Design: This was an experimental study on 100 consenting type 2 diabetes mellitus patients who were on medical nutrition therapy only, attending the University of Nigeria Teaching Hospital medical outpatient clinic between May 2012 and March 2013.
Subjects and setting: One hundred non-diabetic healthy University of Nigeria Teaching Hospital workers served as the control. Participants consumed served portions of each meal containing 50 g of glycaemic carbohydrate. Only the control consumed 50 g glucose to establish glycaemic response. The three test meals comprised pap and bambara nut pudding; meat and okro soup with fermented cassava dough; and meat, beans and corn pottage with spinach.
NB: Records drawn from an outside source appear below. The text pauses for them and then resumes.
/-! ### setMem -/

@[simp] theorem State.setMem_v (m : Memory) : (s.setMem m).v = s.v := rfl
@[simp] theorem State.setMem_iReg (m : Memory) : (s.setMem m).iReg = s.iReg := rfl
@[simp] theorem State.setMem_pc (m : Memory) : (s.setMem m).pc = s.pc := rfl
@[simp] theorem State.setMem_mem (m : Memory) : (s.setMem m).mem = m := rfl
@[simp] theorem State.setMem_font (m : Memory) : (s.setMem m).font = s.font := rfl
@[simp] theorem State.setMem_stack (m : Memory) : (s.setMem m).stack = s.stack := rfl
@[simp] theorem State.setMem_sp (m : Memory) : (s.setMem m).sp = s.sp := rfl
@[simp] theorem State.setMem_dt (m : Memory) : (s.setMem m).dt = s.dt := rfl
@[simp] theorem State.setMem_st (m : Memory) : (s.setMem m).st = s.st := rfl
@[simp] theorem State.setMem_keys (m : Memory) : (s.setMem m).keys = s.keys := rfl
@[simp] theorem State.setMem_fb (m : Memory) : (s.setMem m).fb = s.fb := rfl
@[simp] theorem State.setMem_dirty (m : Memory) : (s.setMem m).dirty = s.dirty := rfl
@[simp] theorem State.setMem_mode (m : Memory) : (s.setMem m).mode = s.mode := rfl
@[simp] theorem State.setMem_waitX (m : Memory) : (s.setMem m).waitX = s.waitX := rfl
@[simp] theorem State.setMem_rng (m : Memory) : (s.setMem m).rng = s.rng := rfl
@[simp] theorem State.setMem_response (m : Memory) : (s.setMem m).response = s.response := rfl
@[simp] theorem State.setMem_errors (m : Memory) : (s.setMem m).errors = s.errors := rfl

/-! ### writeBytes -/

@[simp] theorem State.writeBytes_v (a : Nat) (bs : List Byte) : (s.writeBytes a bs).v = s.v := rfl
@[simp] theorem State.writeBytes_iReg (a : Nat) (bs : List Byte) : (s.writeBytes a bs).iReg = s.iReg := rfl
@[simp] theorem State.writeBytes_pc (a : Nat) (bs : List Byte) : (s.writeBytes a bs).pc = s.pc := rfl
@[simp] theorem State.writeBytes_mem (a : Nat) (bs : List Byte) : (s.writeBytes a bs).mem = Memory.writeBytes s.font s.mem a bs := rfl
@[simp] theorem State.writeBytes_font (a : Nat) (bs : List Byte) : (s.writeBytes a bs).font = s.font := rfl
@[simp] theorem State.writeBytes_stack (a : Nat) (bs : List Byte) : (s.writeBytes a bs).stack = s.stack := rfl
@[simp] theorem State.writeBytes_sp (a : Nat) (bs : List Byte) : (s.writeBytes a bs).sp = s.sp := rfl
@[simp] theorem State.writeBytes_dt (a : Nat) (bs : List Byte) : (s.writeBytes a bs).dt = s.dt := rfl
@[simp] theorem State.writeBytes_st (a : Nat) (bs : List Byte) : (s.writeBytes a bs).st = s.st := rfl
@[simp] theorem State.writeBytes_keys (a : Nat) (bs : List Byte) : (s.writeBytes a bs).keys = s.keys := rfl
@[simp] theorem State.writeBytes_fb (a : Nat) (bs : List Byte) : (s.writeBytes a bs).fb = s.fb := rfl
@[simp] theorem State.writeBytes_dirty (a : Nat) (bs : List Byte) : (s.writeBytes a bs).dirty = s.dirty := rfl
@[simp] theorem State.writeBytes_mode (a : Nat) (bs : List Byte) : (s.writeBytes a bs).mode = s.mode := rfl
@[simp] theorem State.writeBytes_waitX (a : Nat) (bs : List Byte) : (s.writeBytes a bs).waitX = s.waitX := rfl
@[simp] theorem State.writeBytes_rng (a : Nat) (bs : List Byte) : (s.writeBytes a bs).rng = s.rng := rfl
@[simp] theorem State.writeBytes_response (a : Nat) (bs : List Byte) : (s.writeBytes a bs).response = s.response := rfl
@[simp] theorem State.writeBytes_errors (a : Nat) (bs : List Byte) : (s.writeBytes a bs).errors = s.errors := rfl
Outcome measures: Plasma glucose was measured quarter hourly, for two hours, from which glycaemic index (GI) and glycaemic load (GL) values were calculated per serving.
Results: Two meals, namely meat, beans and corn pottage with spinach; and pap and bambara nut pudding; provided a lower glycaemic response and reduced postprandial plasma glucose peak compared to meat and okro soup with fermented cassava dough at 30, 45, 60, 90 and 120 minutes in non-diabetic and type 2 diabetes mellitus patients (p-value < 0.050). The lowest GI and GL values per serving were attributed to the meat, beans and corn pottage with spinach (33.00 ± 1.25 and 4.76 ± 0.67), while the highest respective values were found for the meat and okro soup with fermented cassava dough (74.50 ± 4.91 and 21.59 ± 1.06).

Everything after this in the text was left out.